Please output the section of the listing below that opens with the line containing "let f7 := (w.extractLsb' 25 7).toNat" and closes with the line containing "if !csrListed c.csr.toNat", exactly and with nothing else.

*RECORDS*
◆ ◆ ◆ ◆
/-- Decode a hart's word: Xcarnar on custom-0 (R327), CSR instructions on the Xcarnar CSRs (R339, log 10). An unlisted
number of their range is illegal. Other RISC-V words lie outside the table. -/
def decodeHart (w : BitVec 32) : Except DecErr Instr :=
  let maj := (w.extractLsb' 0 7).toNat
  let f3 := (w.extractLsb' 12 3).toNat
  let f7 := (w.extractLsb' 25 7).toNat
  if maj = 0x0B then
    if f3 ≠ 0 then .error .illegal
    else
      match crnOf f7 (xrOf w) with
      | none => .error .illegal
      | some i => .ok i
  else if maj = 0x73 ∧ f3 ≠ 0 ∧ f3 ≠ 4 then
    let c := csrOf w
    if csrRange c.csr.toNat then
      if !csrListed c.csr.toNat then .error .illegal
      else if c.csr.toNat = 0x5C4 ∨ c.csr.toNat = 0x6E4 then .ok (.crnfrecWrite c)
      else if c.csr.toNat = 0x6C0 then .ok (.hcrnpmapWrite c)
      else .ok (.csrWrite c)
    else .error .notInTable
  else .error .notInTable

/-- The word of an Xcarnar instruction (R327). -/
def crnWord (f7 : BitVec 7) (x : Xr) : BitVec 32 := f7 ++ x.rs2 ++ x.rs1 ++ (0 : BitVec 3) ++ x.rd ++ (0x0B : BitVec 7)

/-- The word of a CSR instruction (RISC-V SYSTEM opcode, log 10). -/
def csrWord (c : CsrOp) : BitVec 32 := c.csr ++ c.rs1 ++ c.f3 ++ c.rd ++ (0x73 : BitVec 7)

/-- An instruction as its bytes hold it: a TI word or a hart word. -/
inductive Enc where
  | ti (w : BitVec 64)
  | hart (w : BitVec 32)
deriving DecidableEq, Repr

/-- The words of an instruction that has an encoding. -/
def encode (i : Instr) : Option Enc :=
  match peCode i with
  | some (op, t) => some (.ti (tiWord (BitVec.ofNat 8 op) t))
  | none =>
    match crnCode i with
    | some (f7, x) => some (.hart (crnWord (BitVec.ofNat 7 f7) x))
    | none =>
      match i with
      | .crnfrecWrite c => some (.hart (csrWord c))
      | .hcrnpmapWrite c => some (.hart (csrWord c))
      | .csrWrite c => some (.hart (csrWord c))
      | _ => none

/-- Decode either kind of word. -/
def decodeEnc (e : Enc) : Except DecErr Instr :=
  match e with
  | .ti w => decodeSlot w
  | .hart w => decodeHart w

/-- Well-formed: the fields of a PE instruction obey tiWf; a CSR instruction names its CSR with a legal funct3. An event
that is no instruction of a slot or a hart is well formed whatever its content. -/
def Instr.wf (i : Instr) : Bool :=
  match peCode i with
  | some (op, t) => tiWf op t
  | none =>
    match i with
    | .crnfrecWrite c => (c.csr == 0x5C4 || c.csr == 0x6E4) && c.f3 != 0 && c.f3 != 4
    | .hcrnpmapWrite c => c.csr == 0x6C0 && c.f3 != 0 && c.f3 != 4
    | .csrWrite c => csrListed c.csr.toNat && c.csr != 0x5C4 && c.csr != 0x6E4 && c.csr != 0x6C0 && c.f3 != 0 && c.f3 != 4
    | _ => true

/-- Bytes of a number, lowest first. -/
def leBytes (n w : Nat) : List Byte :=
  match n with
  | 0 => []
  | k + 1 => BitVec.ofNat 8 w :: leBytes k (w / 256)

/-- The number that bytes hold, lowest first. -/
def leNat (bs : List Byte) : Nat :=
  match bs with
  | [] => 0
  | b :: r => b.toNat + 256 * leNat r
◆ ◆ ◆ ◆
*REPLY*
  let f7 := (w.extractLsb' 25 7).toNat
  if maj = 0x0B then
    if f3 ≠ 0 then .error .illegal
    else
      match crnOf f7 (xrOf w) with
      | none => .error .illegal
      | some i => .ok i
  else if maj = 0x73 ∧ f3 ≠ 0 ∧ f3 ≠ 4 then
    let c := csrOf w
    if csrRange c.csr.toNat then
      if !csrListed c.csr.toNat then .error .illegal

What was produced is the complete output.